Now, before we go to the detail on audit procedures of fixed assets, it is good to start with the overview of fixed assets including the relevance standard with deal with, the control, assertion, and the risks that might be happened to fixed assets.

Fixed assets are the long term assets that record in the balance sheet and showing balance at the end of the reporting date. Fixed assets are non-current assets that have a useful life for more than one year.

Fixed assets are not recognized as expenses in the income statement at the time of purchasing but it is recognized as expenses when the entity uses them.

Fixed assets are normally large if we compare to other assets like current assets. And they are generally considered as sensitive areas from the audit perspective.

The auditor in charge of these areas should be the one that has experiences and knowledge enough otherwise the detection or audit risks might be increasing.

Understanding Control:

Auditors should obtain the key control on how the entity manages and control its fixed assets. The better auditors understand internal control over fixed assets, the better the auditor tailors the procedures and implement the procedures.

There are many key areas that they should consider reviewing. Those including CAPEX budget preparation, and authorization.

The procurement procedures from suppliers finding process into receiving assets as well as making payments. These controls are critical for auditors. If the controls here are not strong, then the quality of financial reporting related to fixed assets is also questionable.

One auditor obtains and updates their understanding of the key internal control, then they should validate the control by testing the key process and control that mater to financial statements.  The procedure should be tailor after validation of the control.


Fixed assets are the accounting balance that reports and present in the balance sheet and the assertion used to prepare and report these items are not much different from other balance sheet items. The audit procedures should sufficient enough to address all of these assertions.

  • Existence: There are the risks that fixed assets that report in the balance sheet might not exist. To ensure this, the auditor should consider performing the physical observation as well as joining the physical observation.
  • Completeness: this assertion concern the completeness of fixed assets that record in the balance sheet, as well as fixed assets listing. If the fixed assets are not completely records, understatement is likely to happen.
  • Valuation assertion concern about the net present value of the reported fixed assets. These including the cost that entity include or exclude from the cost of capitalization as well as recoverability of fixed assets compared to its net book value. There are the risks of overstatement of fixed assets for certain assets that significantly affected by technology.
  • Cuff off is the income statement assertion, but it is like the balance sheet assertion. For example, if the fixed assets that purchase before and after the reporting date are not correctly cut off then the fixed asset amount that reports in financial statements also not correct.
  • Classification: This assertion concerning the classification between fixed assets and current assets as well as the items among the fixed assets. For example, repair and maintenance might be included in the capital expenditure.
  • Disclosure: This assertion concern the disclosure of important information that matters to the users of financial statements. Those include the accounting policy, significant purchase, as well as disposal.
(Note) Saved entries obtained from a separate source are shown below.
@[simp] theorem watchdogWrite_cfg (op : WatchdogOp) (ea : Word) (s : State) : (watchdogWrite op ea s).cfg = s.cfg := by simp [watchdogWrite]
@[simp] theorem watchdogWrite_regs (op : WatchdogOp) (ea : Word) (s : State) : (watchdogWrite op ea s).regs = s.regs := by simp [watchdogWrite]
@[simp] theorem watchdogWrite_ind (op : WatchdogOp) (ea : Word) (s : State) : (watchdogWrite op ea s).ind = s.ind := by simp [watchdogWrite]
@[simp] theorem watchdogWrite_h (op : WatchdogOp) (ea : Word) (s : State) : (watchdogWrite op ea s).h = s.h := by simp [watchdogWrite]
@[simp] theorem watchdogWrite_chan (op : WatchdogOp) (ea : Word) (s : State) : (watchdogWrite op ea s).chan = s.chan := by simp [watchdogWrite]
@[simp] theorem watchdogWrite_prot (op : WatchdogOp) (ea : Word) (s : State) : (watchdogWrite op ea s).prot = s.prot := by simp [watchdogWrite]
@[simp] theorem watchdogWrite_levels (op : WatchdogOp) (ea : Word) (s : State) : (watchdogWrite op ea s).levels = s.levels := by simp [watchdogWrite]
@[simp] theorem watchdogWrite_wff (op : WatchdogOp) (ea : Word) (s : State) : (watchdogWrite op ea s).wff = s.wff := by simp [watchdogWrite]
@[simp] theorem watchdogWrite_exitCond (op : WatchdogOp) (ea : Word) (s : State) : (watchdogWrite op ea s).exitCond = s.exitCond := by simp [watchdogWrite]
@[simp] theorem watchdogWrite_panel (op : WatchdogOp) (ea : Word) (s : State) : (watchdogWrite op ea s).panel = s.panel := by simp [watchdogWrite]
@[simp] theorem watchdogWrite_mem (op : WatchdogOp) (ea : Word) (s : State) : (watchdogWrite op ea s).mem = s.mem := by simp [watchdogWrite]
@[simp] theorem watchdogWrite_badParity (op : WatchdogOp) (ea : Word) (s : State) : (watchdogWrite op ea s).badParity = s.badParity := by simp [watchdogWrite]
@[simp] theorem watchdogWrite_devices (op : WatchdogOp) (ea : Word) (s : State) : (watchdogWrite op ea s).devices = s.devices := by simp [watchdogWrite]

@[simp] theorem State.tickWatchdog_cfg (s : State) : s.tickWatchdog.cfg = s.cfg := rfl
@[simp] theorem State.tickWatchdog_regs (s : State) : s.tickWatchdog.regs = s.regs := rfl
@[simp] theorem State.tickWatchdog_ind (s : State) : s.tickWatchdog.ind = s.ind := rfl
@[simp] theorem State.tickWatchdog_h (s : State) : s.tickWatchdog.h = s.h := rfl
@[simp] theorem State.tickWatchdog_chan (s : State) : s.tickWatchdog.chan = s.chan := rfl
@[simp] theorem State.tickWatchdog_prot (s : State) : s.tickWatchdog.prot = s.prot := rfl
@[simp] theorem State.tickWatchdog_levels (s : State) : s.tickWatchdog.levels = s.levels := rfl
@[simp] theorem State.tickWatchdog_wff (s : State) : s.tickWatchdog.wff = s.wff := rfl
@[simp] theorem State.tickWatchdog_exitCond (s : State) : s.tickWatchdog.exitCond = s.exitCond := rfl
@[simp] theorem State.tickWatchdog_panel (s : State) : s.tickWatchdog.panel = s.panel := rfl
@[simp] theorem State.tickWatchdog_mem (s : State) : s.tickWatchdog.mem = s.mem := rfl
@[simp] theorem State.tickWatchdog_badParity (s : State) : s.tickWatchdog.badParity = s.badParity := rfl
@[simp] theorem State.tickWatchdog_devices (s : State) : s.tickWatchdog.devices = s.devices := rfl
@[simp] theorem State.tickWatchdog_env (s : State) : s.tickWatchdog.env = s.env := rfl

@[simp] theorem startFetch_cfg (s : State) : (startFetch s).cfg = s.cfg := rfl
@[simp] theorem startFetch_regs (s : State) : (startFetch s).regs = s.regs := rfl
@[simp] theorem startFetch_ind (s : State) : (startFetch s).ind = s.ind := rfl
@[simp] theorem startFetch_chan (s : State) : (startFetch s).chan = s.chan := rfl
@[simp] theorem startFetch_prot (s : State) : (startFetch s).prot = s.prot := rfl
@[simp] theorem startFetch_levels (s : State) : (startFetch s).levels = s.levels := rfl
@[simp] theorem startFetch_wff (s : State) : (startFetch s).wff = s.wff := rfl
@[simp] theorem startFetch_exitCond (s : State) : (startFetch s).exitCond = s.exitCond := rfl
@[simp] theorem startFetch_mem (s : State) : (startFetch s).mem = s.mem := rfl
@[simp] theorem startFetch_badParity (s : State) : (startFetch s).badParity = s.badParity := rfl
@[simp] theorem startFetch_devices (s : State) : (startFetch s).devices = s.devices := rfl
@[simp] theorem startFetch_watchdog (s : State) : (startFetch s).watchdog = s.watchdog := rfl
@[simp] theorem startFetch_env (s : State) : (startFetch s).env = s.env := rfl

@[simp] theorem countWatchdog_cfg (s : State) : (countWatchdog s).cfg = s.cfg := by simp only [countWatchdog]; split <;> simp
@[simp] theorem countWatchdog_regs (s : State) : (countWatchdog s).regs = s.regs := by simp only [countWatchdog]; split <;> simp
@[simp] theorem countWatchdog_ind (s : State) : (countWatchdog s).ind = s.ind := by simp only [countWatchdog]; split <;> simp
@[simp] theorem countWatchdog_h (s : State) : (countWatchdog s).h = s.h := by simp only [countWatchdog]; split <;> simp
@[simp] theorem countWatchdog_chan (s : State) : (countWatchdog s).chan = s.chan := by simp only [countWatchdog]; split <;> simp
@[simp] theorem countWatchdog_prot (s : State) : (countWatchdog s).prot = s.prot := by simp only [countWatchdog]; split <;> simp
@[simp] theorem countWatchdog_wff (s : State) : (countWatchdog s).wff = s.wff := by simp only [countWatchdog]; split <;> simp
@[simp] theorem countWatchdog_exitCond (s : State) : (countWatchdog s).exitCond = s.exitCond := by simp only [countWatchdog]; split <;> simp
@[simp] theorem countWatchdog_panel (s : State) : (countWatchdog s).panel = s.panel := by simp only [countWatchdog]; split <;> simp
@[simp] theorem countWatchdog_mem (s : State) : (countWatchdog s).mem = s.mem := by simp only [countWatchdog]; split <;> simp
@[simp] theorem countWatchdog_badParity (s : State) : (countWatchdog s).badParity = s.badParity := by simp only [countWatchdog]; split <;> simp
@[simp] theorem countWatchdog_devices (s : State) : (countWatchdog s).devices = s.devices := by simp only [countWatchdog]; split <;> simp
@[simp] theorem countWatchdog_env (s : State) : (countWatchdog s).env = s.env := by simp only [countWatchdog]; split <;> simp

@[simp] theorem endStep_cfg (s : State) : (endStep s).cfg = s.cfg := by unfold endStep; split <;> simp
@[simp] theorem endStep_regs (s : State) : (endStep s).regs = s.regs := by unfold endStep; split <;> simp
@[simp] theorem endStep_ind (s : State) : (endStep s).ind = s.ind := by unfold endStep; split <;> simp
@[simp] theorem endStep_chan (s : State) : (endStep s).chan = s.chan := by unfold endStep; split <;> simp
@[simp] theorem endStep_prot (s : State) : (endStep s).prot = s.prot := by unfold endStep; split <;> simp
@[simp] theorem endStep_levels (s : State) : (endStep s).levels = s.levels := by unfold endStep; split <;> simp
@[simp] theorem endStep_exitCond (s : State) : (endStep s).exitCond = s.exitCond := by unfold endStep; split <;> simp
@[simp] theorem endStep_mem (s : State) : (endStep s).mem = s.mem := by unfold endStep; split <;> simp
@[simp] theorem endStep_badParity (s : State) : (endStep s).badParity = s.badParity := by unfold endStep; split <;> simp
@[simp] theorem endStep_devices (s : State) : (endStep s).devices = s.devices := by unfold endStep; split <;> simp
@[simp] theorem endStep_watchdog (s : State) : (endStep s).watchdog = s.watchdog := by unfold endStep; split <;> simp
@[simp] theorem endStep_env (s : State) : (endStep s).env = s.env := by unfold endStep; split <;> simp

/-! The fields an update writes. -/

@[simp] theorem State.setReg_z (s : State) (v : Word) : s.setReg .z v = s := rfl
@[simp] theorem State.setReg_p_written (s : State) (v : Word) : (s.setReg .p v).regs = { s.regs with p := v } := rfl
@[simp] theorem State.setReg_l_written (s : State) (v : Word) : (s.setReg .l v).regs = { s.regs with l := v } := rfl
@[simp] theorem State.setReg_t_written (s : State) (v : Word) : (s.setReg .t v).regs = { s.regs with t := v } := rfl
@[simp] theorem State.setReg_x1_written (s : State) (v : Word) : (s.setReg .x1 v).regs = { s.regs with x1 := v } := rfl
@[simp] theorem State.setReg_x2_written (s : State) (v : Word) : (s.setReg .x2 v).regs = { s.regs with x2 := v } := rfl
@[simp] theorem State.setReg_e_written (s : State) (v : Word) : (s.setReg .e v).regs = { s.regs with e := v } := rfl
@[simp] theorem State.setReg_a_written (s : State) (v : Word) : (s.setReg .a v).regs = { s.regs with a := v } := rfl
@[simp] theorem State.setOC_written (s : State) (o c : Bool) : (s.setOC o c).ind = { s.ind with o := o, c := c } := rfl
@[simp] theorem State.setPP_written (s : State) (b : Bool) : (s.setPP b).ind = { s.ind with pp := s.cfg.protect && b } := rfl
@[simp] theorem State.loadStatus_written (s : State) (w : Word) : (s.loadStatus w).ind = { pp := s.cfg.protect && bitAt w 8, ii := bitAt w 10, ei := bitAt w 11, o := bitAt w 14, c := bitAt w 15 } := rfl
@[simp] theorem State.setInhibits_written (s : State) (x i e : Bool) : (s.setInhibits x i e).ind = { s.ind with ii := if i then x else s.ind.ii, ei := if e then x else s.ind.ei } := rfl
@[simp] theorem State.abort_written_regs (s : State) : (s.abort).regs = { s.regs with p := s.h } := rfl
@[simp] theorem State.abort_written_exitCond (s : State) : (s.abort).exitCond = false := rfl
@[simp] theorem State.send_written (s : State) (x : Sent) : (s.send x).env = { s.env with sent := x :: s.env.sent } := rfl
@[simp] theorem State.dropAnswer_written (s : State) : (s.dropAnswer).env = { s.env with answers := s.env.answers.tail } := rfl
@[simp] theorem State.tickWatchdog_written (s : State) : (s.tickWatchdog).watchdog = { s.watchdog with aborted := false, signalDue := s.watchdog.aborted } := rfl
@[simp] theorem State.updateDevice_written (s : State) (n : Byte) (f : Device → Device) : (s.updateDevice n f).devices = s.devices.map fun d => if d.number == n then f d else d := rfl
@[simp] theorem startFetch_h (s : State) : (startFetch s).h = s.regs.p := rfl
@[simp] theorem startFetch_panel (s : State) : (startFetch s).panel = { s.panel with firstFromD := false } := rfl
@[simp] theorem enterIdle_wff (s : State) : (enterIdle s).wff = false := rfl

end Sys2Proof.Machine
end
Common Risks Related to Fixed Assets:

The audit risks related to fixed assets are vary based on the nature of fixed assets, control that entity has, and auditor limitation. The following are the risks that normally attach to an audit of fixed assets:

  • Incorrect Depreciation rate and calculation: Depreciation rate is normally decided by management. In some cases, management might intend to manipulate the depreciation rate to get the depreciation expenses based on what they want. The auditor needs to ensure that the assessment of the depreciation rate is performed. The rate should be based on the expected useful life, as well as the capacity of assets.
  • The reported fixed assets are not existing: The assets that report in the financial statements are normally material compare to other assets and the existence of those assets is normally the concern of auditors. To address this, the audit might need to check between book value in the financial statements to fixed assets listing. And then check the listing to the fixed assets count sheet.
  • Overstatement of fixed assets: It is important to assess the recoverable amount of fixed assets. For example, the business units of the entity have their revenues down over that last twelve months. This indicates that book values of fixed assets that use in these business units are lower than the reported amount.

Audit Procedures:

  • Reconcile the book value of assets to GL and TB: Auditors should have entity’s financial statements, general ledger as well as Trial Balance for the period that they are auditing as well as relevance period. Before working on TB and GL of fixed assets, it is important for the auditor to check whether the GL and TB are linked to fixed assets book value, depreciation, as well as accumulate depreciation, which is tight to financial statements.
  • Reconcile book value of assets to fixed assets register or mater file to ensure that the register that uses for the physical count is completed and accurate.
  • Review the depreciation schedule: Accountant use depreciation schedule to calculate and control the depreciation expenses as well as accumulated depreciation. Auditor review the reasonableness of depreciation rate, useful life, depreciation calculation, as well as accumulate depreciation calculation.
  • Review the working paper of reconciling fixed asset per listing to actual count to ensure that the result after count reflects fixed assets in the financial statements.
  • Review repair and maintenance costs whether it is currently correctly classified. Repair and maintenance is the cost that spends for bringing assets to current and earlier condition. If the cost that spends on assets is to extend the capacity of assets, then those costs should not be included in the repair and maintenance. Those costs should be capitalized.
  • Review the acquisition of fixed assets and related capitalization cost whether all necessary costs that should be capitalized as per IAS 16 had been included in the capitalization costs.
  • Disposing of fixed assets during the years are also important for certain cases. For example, based on the pre-analytical review, auditors found that there are material amounts of fixed assets that were disposed of. If this is the case, the auditor should review not only the procedures of disposal, accounting recognition but also the main reason for disposal which might affect the others recoverable of fixed assets.
  • Maintaining a fixed asset register and/or master file is only important for the accuracy, completeness, and existence of fixed assets. The auditor should consider reviewing the reliability of fixed assets listing as well as mater file.
  • Review fixed assets impairment assessment: Based on IAS 36 Impairment, the entity needs to assess the impairment every year. The auditor should consider reviewing the procedures and processes that managers use to assess the impairments.
  • De-recognition of fixed assets is agreed to the de recognition procedure and policy. Make sure that assets that had been disposed of and written off are removed from the list and financial statements.

Written by Sinra

Audit procedures for testing inventories


There are many audit procedures and approach that auditors could use to perform during their detail testing the inventories that report by management in the financial statements. Before to go to detail on the procedure, it is good to start with the overview of inventories first.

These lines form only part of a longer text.